▸ The problem: Each entry below must appear in the answer exactly as written.

(Collected data entries)
^^^^^^^^
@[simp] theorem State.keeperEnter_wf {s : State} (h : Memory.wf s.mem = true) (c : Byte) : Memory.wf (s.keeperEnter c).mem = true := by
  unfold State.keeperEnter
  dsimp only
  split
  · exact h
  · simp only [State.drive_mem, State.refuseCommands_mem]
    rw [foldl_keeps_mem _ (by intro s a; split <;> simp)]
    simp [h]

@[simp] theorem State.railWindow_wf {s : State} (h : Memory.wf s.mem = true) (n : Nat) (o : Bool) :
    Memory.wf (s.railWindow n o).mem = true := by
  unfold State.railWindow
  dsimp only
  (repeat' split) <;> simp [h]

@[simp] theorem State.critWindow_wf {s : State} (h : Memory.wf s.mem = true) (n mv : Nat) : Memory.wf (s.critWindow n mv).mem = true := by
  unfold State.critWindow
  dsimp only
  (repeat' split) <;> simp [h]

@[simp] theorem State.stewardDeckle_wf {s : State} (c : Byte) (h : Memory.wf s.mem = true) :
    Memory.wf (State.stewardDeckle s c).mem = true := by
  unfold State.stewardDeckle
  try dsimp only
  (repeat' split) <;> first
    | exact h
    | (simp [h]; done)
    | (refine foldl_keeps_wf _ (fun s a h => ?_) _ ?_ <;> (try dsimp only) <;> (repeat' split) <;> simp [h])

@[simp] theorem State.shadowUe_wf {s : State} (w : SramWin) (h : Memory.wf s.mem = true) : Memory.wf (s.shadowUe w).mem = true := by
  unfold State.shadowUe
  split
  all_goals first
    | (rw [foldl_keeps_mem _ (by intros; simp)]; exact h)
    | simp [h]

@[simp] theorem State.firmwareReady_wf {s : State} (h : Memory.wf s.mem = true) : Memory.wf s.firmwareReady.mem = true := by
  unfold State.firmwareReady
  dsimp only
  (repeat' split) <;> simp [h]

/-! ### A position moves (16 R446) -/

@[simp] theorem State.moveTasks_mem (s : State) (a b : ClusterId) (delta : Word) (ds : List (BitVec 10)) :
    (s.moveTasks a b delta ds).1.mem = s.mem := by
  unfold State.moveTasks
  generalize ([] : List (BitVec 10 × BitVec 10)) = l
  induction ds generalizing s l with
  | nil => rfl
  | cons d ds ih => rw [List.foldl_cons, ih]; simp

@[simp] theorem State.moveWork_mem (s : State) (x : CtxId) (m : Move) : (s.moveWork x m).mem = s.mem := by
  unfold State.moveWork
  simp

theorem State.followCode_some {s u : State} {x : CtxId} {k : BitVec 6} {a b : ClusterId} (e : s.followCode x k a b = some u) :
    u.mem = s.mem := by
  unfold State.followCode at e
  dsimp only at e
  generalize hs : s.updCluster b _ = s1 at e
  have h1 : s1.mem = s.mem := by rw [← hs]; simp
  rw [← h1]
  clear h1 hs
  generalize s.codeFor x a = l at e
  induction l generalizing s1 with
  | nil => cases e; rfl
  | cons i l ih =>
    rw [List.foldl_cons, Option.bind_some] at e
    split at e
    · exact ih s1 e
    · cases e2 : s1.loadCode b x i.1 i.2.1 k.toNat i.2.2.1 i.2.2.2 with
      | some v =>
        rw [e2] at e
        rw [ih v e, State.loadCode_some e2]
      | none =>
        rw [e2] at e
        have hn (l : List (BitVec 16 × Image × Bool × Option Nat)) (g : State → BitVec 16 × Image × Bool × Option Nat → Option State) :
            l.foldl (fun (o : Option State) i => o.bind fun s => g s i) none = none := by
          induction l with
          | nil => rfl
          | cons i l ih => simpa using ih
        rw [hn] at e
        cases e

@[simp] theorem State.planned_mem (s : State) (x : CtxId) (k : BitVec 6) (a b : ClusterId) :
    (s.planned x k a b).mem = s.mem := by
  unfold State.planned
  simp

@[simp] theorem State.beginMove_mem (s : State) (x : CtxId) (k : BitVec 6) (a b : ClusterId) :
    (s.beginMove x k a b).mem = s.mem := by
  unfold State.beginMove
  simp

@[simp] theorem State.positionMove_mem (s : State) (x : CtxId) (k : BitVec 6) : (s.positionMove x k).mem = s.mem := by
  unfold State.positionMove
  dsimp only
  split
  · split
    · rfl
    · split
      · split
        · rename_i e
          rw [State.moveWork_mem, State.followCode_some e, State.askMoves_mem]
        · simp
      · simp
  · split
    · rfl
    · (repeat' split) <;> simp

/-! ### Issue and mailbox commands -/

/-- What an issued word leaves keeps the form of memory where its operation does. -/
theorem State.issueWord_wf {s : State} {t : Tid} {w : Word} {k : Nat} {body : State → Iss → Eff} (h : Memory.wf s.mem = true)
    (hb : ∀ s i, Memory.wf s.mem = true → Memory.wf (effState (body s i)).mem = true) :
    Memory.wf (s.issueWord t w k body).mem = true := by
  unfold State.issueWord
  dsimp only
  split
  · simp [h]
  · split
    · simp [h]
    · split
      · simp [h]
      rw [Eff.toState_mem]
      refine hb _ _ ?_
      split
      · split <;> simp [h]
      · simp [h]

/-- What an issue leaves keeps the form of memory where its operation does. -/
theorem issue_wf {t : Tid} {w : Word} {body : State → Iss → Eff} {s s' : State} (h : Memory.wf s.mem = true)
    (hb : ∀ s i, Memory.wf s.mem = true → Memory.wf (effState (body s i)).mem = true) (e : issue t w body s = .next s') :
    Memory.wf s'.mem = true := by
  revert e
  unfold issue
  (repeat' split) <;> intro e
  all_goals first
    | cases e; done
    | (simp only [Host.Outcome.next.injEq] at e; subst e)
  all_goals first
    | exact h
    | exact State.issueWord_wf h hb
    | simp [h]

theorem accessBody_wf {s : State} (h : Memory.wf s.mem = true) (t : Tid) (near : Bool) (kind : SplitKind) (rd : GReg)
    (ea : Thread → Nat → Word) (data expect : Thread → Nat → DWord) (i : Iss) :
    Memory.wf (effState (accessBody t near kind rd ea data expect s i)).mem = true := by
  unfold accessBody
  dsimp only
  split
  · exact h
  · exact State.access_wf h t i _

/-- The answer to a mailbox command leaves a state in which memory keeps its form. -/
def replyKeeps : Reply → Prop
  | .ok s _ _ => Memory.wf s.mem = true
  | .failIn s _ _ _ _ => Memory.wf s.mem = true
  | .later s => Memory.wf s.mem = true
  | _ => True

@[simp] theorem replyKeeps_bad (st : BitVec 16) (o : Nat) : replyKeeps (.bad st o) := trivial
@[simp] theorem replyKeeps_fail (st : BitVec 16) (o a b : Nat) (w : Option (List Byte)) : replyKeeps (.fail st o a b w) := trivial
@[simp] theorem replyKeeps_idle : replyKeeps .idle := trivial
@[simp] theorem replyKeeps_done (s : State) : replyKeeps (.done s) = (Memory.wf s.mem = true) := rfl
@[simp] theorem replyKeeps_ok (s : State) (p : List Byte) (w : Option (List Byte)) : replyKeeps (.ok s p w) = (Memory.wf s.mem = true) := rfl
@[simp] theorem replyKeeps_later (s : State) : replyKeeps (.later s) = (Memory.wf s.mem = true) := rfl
^^^^^^^^
▸ Written reply:
@[simp] theorem State.keeperEnter_wf {s : State} (h : Memory.wf s.mem = true) (c : Byte) : Memory.wf (s.keeperEnter c).mem = true := by
  unfold State.keeperEnter
  dsimp only
  split
  · exact h
  · simp only [State.drive_mem, State.refuseCommands_mem]
    rw [foldl_keeps_mem _ (by intro s a; split <;> simp)]
    simp [h]

@[simp] theorem State.railWindow_wf {s : State} (h : Memory.wf s.mem = true) (n : Nat) (o : Bool) :
    Memory.wf (s.railWindow n o).mem = true := by
  unfold State.railWindow
  dsimp only
  (repeat' split) <;> simp [h]

@[simp] theorem State.critWindow_wf {s : State} (h : Memory.wf s.mem = true) (n mv : Nat) : Memory.wf (s.critWindow n mv).mem = true := by
  unfold State.critWindow
  dsimp only
  (repeat' split) <;> simp [h]

@[simp] theorem State.stewardDeckle_wf {s : State} (c : Byte) (h : Memory.wf s.mem = true) :
    Memory.wf (State.stewardDeckle s c).mem = true := by
  unfold State.stewardDeckle
  try dsimp only
  (repeat' split) <;> first
    | exact h
    | (simp [h]; done)
    | (refine foldl_keeps_wf _ (fun s a h => ?_) _ ?_ <;> (try dsimp only) <;> (repeat' split) <;> simp [h])

@[simp] theorem State.shadowUe_wf {s : State} (w : SramWin) (h : Memory.wf s.mem = true) : Memory.wf (s.shadowUe w).mem = true := by
  unfold State.shadowUe
  split
  all_goals first
    | (rw [foldl_keeps_mem _ (by intros; simp)]; exact h)
    | simp [h]

@[simp] theorem State.firmwareReady_wf {s : State} (h : Memory.wf s.mem = true) : Memory.wf s.firmwareReady.mem = true := by
  unfold State.firmwareReady
  dsimp only
  (repeat' split) <;> simp [h]

/-! ### A position moves (16 R446) -/

@[simp] theorem State.moveTasks_mem (s : State) (a b : ClusterId) (delta : Word) (ds : List (BitVec 10)) :
    (s.moveTasks a b delta ds).1.mem = s.mem := by
  unfold State.moveTasks
  generalize ([] : List (BitVec 10 × BitVec 10)) = l
  induction ds generalizing s l with
  | nil => rfl
  | cons d ds ih => rw [List.foldl_cons, ih]; simp

@[simp] theorem State.moveWork_mem (s : State) (x : CtxId) (m : Move) : (s.moveWork x m).mem = s.mem := by
  unfold State.moveWork
  simp

theorem State.followCode_some {s u : State} {x : CtxId} {k : BitVec 6} {a b : ClusterId} (e : s.followCode x k a b = some u) :
    u.mem = s.mem := by
  unfold State.followCode at e
  dsimp only at e
  generalize hs : s.updCluster b _ = s1 at e
  have h1 : s1.mem = s.mem := by rw [← hs]; simp
  rw [← h1]
  clear h1 hs
  generalize s.codeFor x a = l at e
  induction l generalizing s1 with
  | nil => cases e; rfl
  | cons i l ih =>
    rw [List.foldl_cons, Option.bind_some] at e
    split at e
    · exact ih s1 e
    · cases e2 : s1.loadCode b x i.1 i.2.1 k.toNat i.2.2.1 i.2.2.2 with
      | some v =>
        rw [e2] at e
        rw [ih v e, State.loadCode_some e2]
      | none =>
        rw [e2] at e
        have hn (l : List (BitVec 16 × Image × Bool × Option Nat)) (g : State → BitVec 16 × Image × Bool × Option Nat → Option State) :
            l.foldl (fun (o : Option State) i => o.bind fun s => g s i) none = none := by
          induction l with
          | nil => rfl
          | cons i l ih => simpa using ih
        rw [hn] at e
        cases e

@[simp] theorem State.planned_mem (s : State) (x : CtxId) (k : BitVec 6) (a b : ClusterId) :
    (s.planned x k a b).mem = s.mem := by
  unfold State.planned
  simp

@[simp] theorem State.beginMove_mem (s : State) (x : CtxId) (k : BitVec 6) (a b : ClusterId) :
    (s.beginMove x k a b).mem = s.mem := by
  unfold State.beginMove
  simp

@[simp] theorem State.positionMove_mem (s : State) (x : CtxId) (k : BitVec 6) : (s.positionMove x k).mem = s.mem := by
  unfold State.positionMove
  dsimp only
  split
  · split
    · rfl
    · split
      · split
        · rename_i e
          rw [State.moveWork_mem, State.followCode_some e, State.askMoves_mem]
        · simp
      · simp
  · split
    · rfl
    · (repeat' split) <;> simp

/-! ### Issue and mailbox commands -/

/-- What an issued word leaves keeps the form of memory where its operation does. -/
theorem State.issueWord_wf {s : State} {t : Tid} {w : Word} {k : Nat} {body : State → Iss → Eff} (h : Memory.wf s.mem = true)
    (hb : ∀ s i, Memory.wf s.mem = true → Memory.wf (effState (body s i)).mem = true) :
    Memory.wf (s.issueWord t w k body).mem = true := by
  unfold State.issueWord
  dsimp only
  split
  · simp [h]
  · split
    · simp [h]
    · split
      · simp [h]
      rw [Eff.toState_mem]
      refine hb _ _ ?_
      split
      · split <;> simp [h]
      · simp [h]

/-- What an issue leaves keeps the form of memory where its operation does. -/
theorem issue_wf {t : Tid} {w : Word} {body : State → Iss → Eff} {s s' : State} (h : Memory.wf s.mem = true)
    (hb : ∀ s i, Memory.wf s.mem = true → Memory.wf (effState (body s i)).mem = true) (e : issue t w body s = .next s') :
    Memory.wf s'.mem = true := by
  revert e
  unfold issue
  (repeat' split) <;> intro e
  all_goals first
    | cases e; done
    | (simp only [Host.Outcome.next.injEq] at e; subst e)
  all_goals first
    | exact h
    | exact State.issueWord_wf h hb
    | simp [h]

theorem accessBody_wf {s : State} (h : Memory.wf s.mem = true) (t : Tid) (near : Bool) (kind : SplitKind) (rd : GReg)
    (ea : Thread → Nat → Word) (data expect : Thread → Nat → DWord) (i : Iss) :
    Memory.wf (effState (accessBody t near kind rd ea data expect s i)).mem = true := by
  unfold accessBody
  dsimp only
  split
  · exact h
  · exact State.access_wf h t i _

/-- The answer to a mailbox command leaves a state in which memory keeps its form. -/
def replyKeeps : Reply → Prop
  | .ok s _ _ => Memory.wf s.mem = true
  | .failIn s _ _ _ _ => Memory.wf s.mem = true
  | .later s => Memory.wf s.mem = true
  | _ => True

@[simp] theorem replyKeeps_bad (st : BitVec 16) (o : Nat) : replyKeeps (.bad st o) := trivial
@[simp] theorem replyKeeps_fail (st : BitVec 16) (o a b : Nat) (w : Option (List Byte)) : replyKeeps (.fail st o a b w) := trivial
@[simp] theorem replyKeeps_idle : replyKeeps .idle := trivial
@[simp] theorem replyKeeps_done (s : State) : replyKeeps (.done s) = (Memory.wf s.mem = true) := rfl
@[simp] theorem replyKeeps_ok (s : State) (p : List Byte) (w : Option (List Byte)) : replyKeeps (.ok s p w) = (Memory.wf s.mem = true) := rfl
@[simp] theorem replyKeeps_later (s : State) : replyKeeps (.later s) = (Memory.wf s.mem = true) := rfl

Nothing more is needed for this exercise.